Я точно помню, что выбрала этот дом из списка, который распечатали мои родители. Это был старый дом. Повсюду дерево. Великолепная фактурная древесина на стенах и полу. Потолок пересекали деревянные балки. На первом этаже камин. У нас с Джеймсом были прелестные маленькие комнатки через коридор друг от друга на первом этаже. Кровати украшали резные изголовья и лоскутные покрывала. Хозяйская спальня располагалась наверху в задней части дома, с видом на деревья и океан. Уверена, это было… – У меня дрожат руки, и я прислоняюсь головой к плитке, чтобы не упасть. – Дом представлялся каким-то особенным. Тем летом все казалось идеальным. Слишком идеальным.
Сейчас я понимаю, что этот дом не слишком хорошо содержался и определенно не соответствовал нормам безопасности. Ирония в том, что именно в его неидеальности и состояла вся прелесть. Наверное, это показалось мне романтичным – классический домик на побережье, окруженный деревьями, рядом с пляжем и очень уединенный. Добраться до него оказалось нелегко. Нужно было ехать по грунтовой дороге, петлявшей по ухабам и по ширине едва вмещавшей одну машину. Наш дом стоял в самом конце этого жалкого подобия дороги, но это и хорошо, потому что он был действительно уединенным и тихим. В любом случае, мы там оказались по моему выбору и потому, что он был дешевле, чем новый дом, который хотел арендовать Джеймс. Впрочем, он не держал на меня зла. Даже когда мы обнаружили, что нагреватель горячей воды отвратительный и не было ни посудомоечной, ни стиральной машины. Морозильник еле работал, поэтому мы держали на веранде термосумку и каждый день клали в нее пакет со льдом.

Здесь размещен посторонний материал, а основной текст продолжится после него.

/-! ### `tallyColour` -/

@[simp] theorem State.tallyColour_clock (f : ColourStats → ColourStats) : (s.tallyColour f).clock = s.clock := rfl
@[simp] theorem State.tallyColour_marks (f : ColourStats → ColourStats) : (s.tallyColour f).marks = s.marks := rfl
@[simp] theorem State.tallyColour_ports (f : ColourStats → ColourStats) : (s.tallyColour f).ports = s.ports := rfl
@[simp] theorem State.tallyColour_outbox (f : ColourStats → ColourStats) : (s.tallyColour f).outbox = s.outbox := rfl
@[simp] theorem State.tallyColour_longestWait (f : ColourStats → ColourStats) : (s.tallyColour f).longestWait = s.longestWait := rfl
@[simp] theorem State.tallyColour_peers (f : ColourStats → ColourStats) : (s.tallyColour f).peers = s.peers := rfl
@[simp] theorem State.tallyColour_cues (f : ColourStats → ColourStats) : (s.tallyColour f).cues = s.cues := rfl
@[simp] theorem State.tallyColour_play (f : ColourStats → ColourStats) : (s.tallyColour f).play = s.play := rfl
@[simp] theorem State.tallyColour_colour (f : ColourStats → ColourStats) : (s.tallyColour f).colour = s.colour := rfl
@[simp] theorem State.tallyColour_axes (f : ColourStats → ColourStats) : (s.tallyColour f).axes = s.axes := rfl
@[simp] theorem State.tallyColour_bridgeNext (f : ColourStats → ColourStats) : (s.tallyColour f).bridgeNext = s.bridgeNext := rfl
@[simp] theorem State.tallyColour_sense (f : ColourStats → ColourStats) : (s.tallyColour f).sense = s.sense := rfl
@[simp] theorem State.tallyColour_feed (f : ColourStats → ColourStats) : (s.tallyColour f).feed = s.feed := rfl
@[simp] theorem State.tallyColour_store (f : ColourStats → ColourStats) : (s.tallyColour f).store = s.store := rfl
@[simp] theorem State.tallyColour_settings (f : ColourStats → ColourStats) : (s.tallyColour f).settings = s.settings := rfl
@[simp] theorem State.tallyColour_setup (f : ColourStats → ColourStats) : (s.tallyColour f).setup = s.setup := rfl
@[simp] theorem State.tallyColour_pins (f : ColourStats → ColourStats) : (s.tallyColour f).pins = s.pins := rfl
@[simp] theorem State.tallyColour_pending (f : ColourStats → ColourStats) : (s.tallyColour f).pending = s.pending := rfl

/-! ### `tallyFeed` -/

@[simp] theorem State.tallyFeed_clock (f : FeedStats → FeedStats) : (s.tallyFeed f).clock = s.clock := rfl
@[simp] theorem State.tallyFeed_marks (f : FeedStats → FeedStats) : (s.tallyFeed f).marks = s.marks := rfl
@[simp] theorem State.tallyFeed_ports (f : FeedStats → FeedStats) : (s.tallyFeed f).ports = s.ports := rfl
@[simp] theorem State.tallyFeed_outbox (f : FeedStats → FeedStats) : (s.tallyFeed f).outbox = s.outbox := rfl
@[simp] theorem State.tallyFeed_longestWait (f : FeedStats → FeedStats) : (s.tallyFeed f).longestWait = s.longestWait := rfl
@[simp] theorem State.tallyFeed_peers (f : FeedStats → FeedStats) : (s.tallyFeed f).peers = s.peers := rfl
@[simp] theorem State.tallyFeed_cues (f : FeedStats → FeedStats) : (s.tallyFeed f).cues = s.cues := rfl
@[simp] theorem State.tallyFeed_play (f : FeedStats → FeedStats) : (s.tallyFeed f).play = s.play := rfl
@[simp] theorem State.tallyFeed_colour (f : FeedStats → FeedStats) : (s.tallyFeed f).colour = s.colour := rfl
@[simp] theorem State.tallyFeed_axes (f : FeedStats → FeedStats) : (s.tallyFeed f).axes = s.axes := rfl
@[simp] theorem State.tallyFeed_bridgeNext (f : FeedStats → FeedStats) : (s.tallyFeed f).bridgeNext = s.bridgeNext := rfl
@[simp] theorem State.tallyFeed_sense (f : FeedStats → FeedStats) : (s.tallyFeed f).sense = s.sense := rfl
@[simp] theorem State.tallyFeed_feed (f : FeedStats → FeedStats) : (s.tallyFeed f).feed = s.feed := rfl
@[simp] theorem State.tallyFeed_store (f : FeedStats → FeedStats) : (s.tallyFeed f).store = s.store := rfl
@[simp] theorem State.tallyFeed_settings (f : FeedStats → FeedStats) : (s.tallyFeed f).settings = s.settings := rfl
@[simp] theorem State.tallyFeed_setup (f : FeedStats → FeedStats) : (s.tallyFeed f).setup = s.setup := rfl
@[simp] theorem State.tallyFeed_pins (f : FeedStats → FeedStats) : (s.tallyFeed f).pins = s.pins := rfl
@[simp] theorem State.tallyFeed_pending (f : FeedStats → FeedStats) : (s.tallyFeed f).pending = s.pending := rfl

/-! ### `tallySetup` -/

@[simp] theorem State.tallySetup_clock (f : SetupStats → SetupStats) : (s.tallySetup f).clock = s.clock := rfl
@[simp] theorem State.tallySetup_marks (f : SetupStats → SetupStats) : (s.tallySetup f).marks = s.marks := rfl
@[simp] theorem State.tallySetup_ports (f : SetupStats → SetupStats) : (s.tallySetup f).ports = s.ports := rfl
@[simp] theorem State.tallySetup_outbox (f : SetupStats → SetupStats) : (s.tallySetup f).outbox = s.outbox := rfl
@[simp] theorem State.tallySetup_longestWait (f : SetupStats → SetupStats) : (s.tallySetup f).longestWait = s.longestWait := rfl
@[simp] theorem State.tallySetup_peers (f : SetupStats → SetupStats) : (s.tallySetup f).peers = s.peers := rfl
@[simp] theorem State.tallySetup_cues (f : SetupStats → SetupStats) : (s.tallySetup f).cues = s.cues := rfl
@[simp] theorem State.tallySetup_play (f : SetupStats → SetupStats) : (s.tallySetup f).play = s.play := rfl
@[simp] theorem State.tallySetup_colour (f : SetupStats → SetupStats) : (s.tallySetup f).colour = s.colour := rfl
@[simp] theorem State.tallySetup_axes (f : SetupStats → SetupStats) : (s.tallySetup f).axes = s.axes := rfl
@[simp] theorem State.tallySetup_bridgeNext (f : SetupStats → SetupStats) : (s.tallySetup f).bridgeNext = s.bridgeNext := rfl
@[simp] theorem State.tallySetup_sense (f : SetupStats → SetupStats) : (s.tallySetup f).sense = s.sense := rfl
@[simp] theorem State.tallySetup_feed (f : SetupStats → SetupStats) : (s.tallySetup f).feed = s.feed := rfl
@[simp] theorem State.tallySetup_store (f : SetupStats → SetupStats) : (s.tallySetup f).store = s.store := rfl
@[simp] theorem State.tallySetup_settings (f : SetupStats → SetupStats) : (s.tallySetup f).settings = s.settings := rfl
@[simp] theorem State.tallySetup_setup (f : SetupStats → SetupStats) : (s.tallySetup f).setup = s.setup := rfl
@[simp] theorem State.tallySetup_pins (f : SetupStats → SetupStats) : (s.tallySetup f).pins = s.pins := rfl
@[simp] theorem State.tallySetup_pending (f : SetupStats → SetupStats) : (s.tallySetup f).pending = s.pending := rfl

Но никого из нас это не напрягало. Мы все думали, что это весело. Но нам стоило остановиться на доме Джеймса.
Следующее признание.
– Однажды днем, днем, когда мы с Джеймсом вместе отправились за морепродуктами, чтобы приготовить родителям ужин. Ну, знаешь, всякие моллюски, мидии, лобстеры и все такое. Почему-то я не помню первую половину дня. Словно его и не было, как и многих других моментов жизни до и после пожара. Меня пугает, что я ничего не помню. По каким-то причинам мне кажется, что это очень важно. Я так чувствую, хоть это и бессмыслица. Но… Все же я помню, что мы ходили с братом. Помню, что Джеймс хотел повести машину. У него не было ни прав, ни даже разрешения, но он был таким очаровашкой, что я уступила и позволила ему сесть за руль. Весело учить кого-то водить, но он оказался самым ужасным водителем. Он издевался над коробкой передач и в итоге испортил родителям машину, потому что на обратном пути от нашей любимой палатки с морепродуктами она сломалась посреди грязной дороги. Издала отвратительный звук и заглохла. Наверняка автомобиль уже был не в лучшем состоянии, но Джеймс окончательно его добил. Мне стоило самой рулить, тогда машина не перегородила бы дорогу. В дальнейшем это могло бы нам помочь.
Я потираю руки и плечи, чувствуя озноб, несмотря на теплый душ.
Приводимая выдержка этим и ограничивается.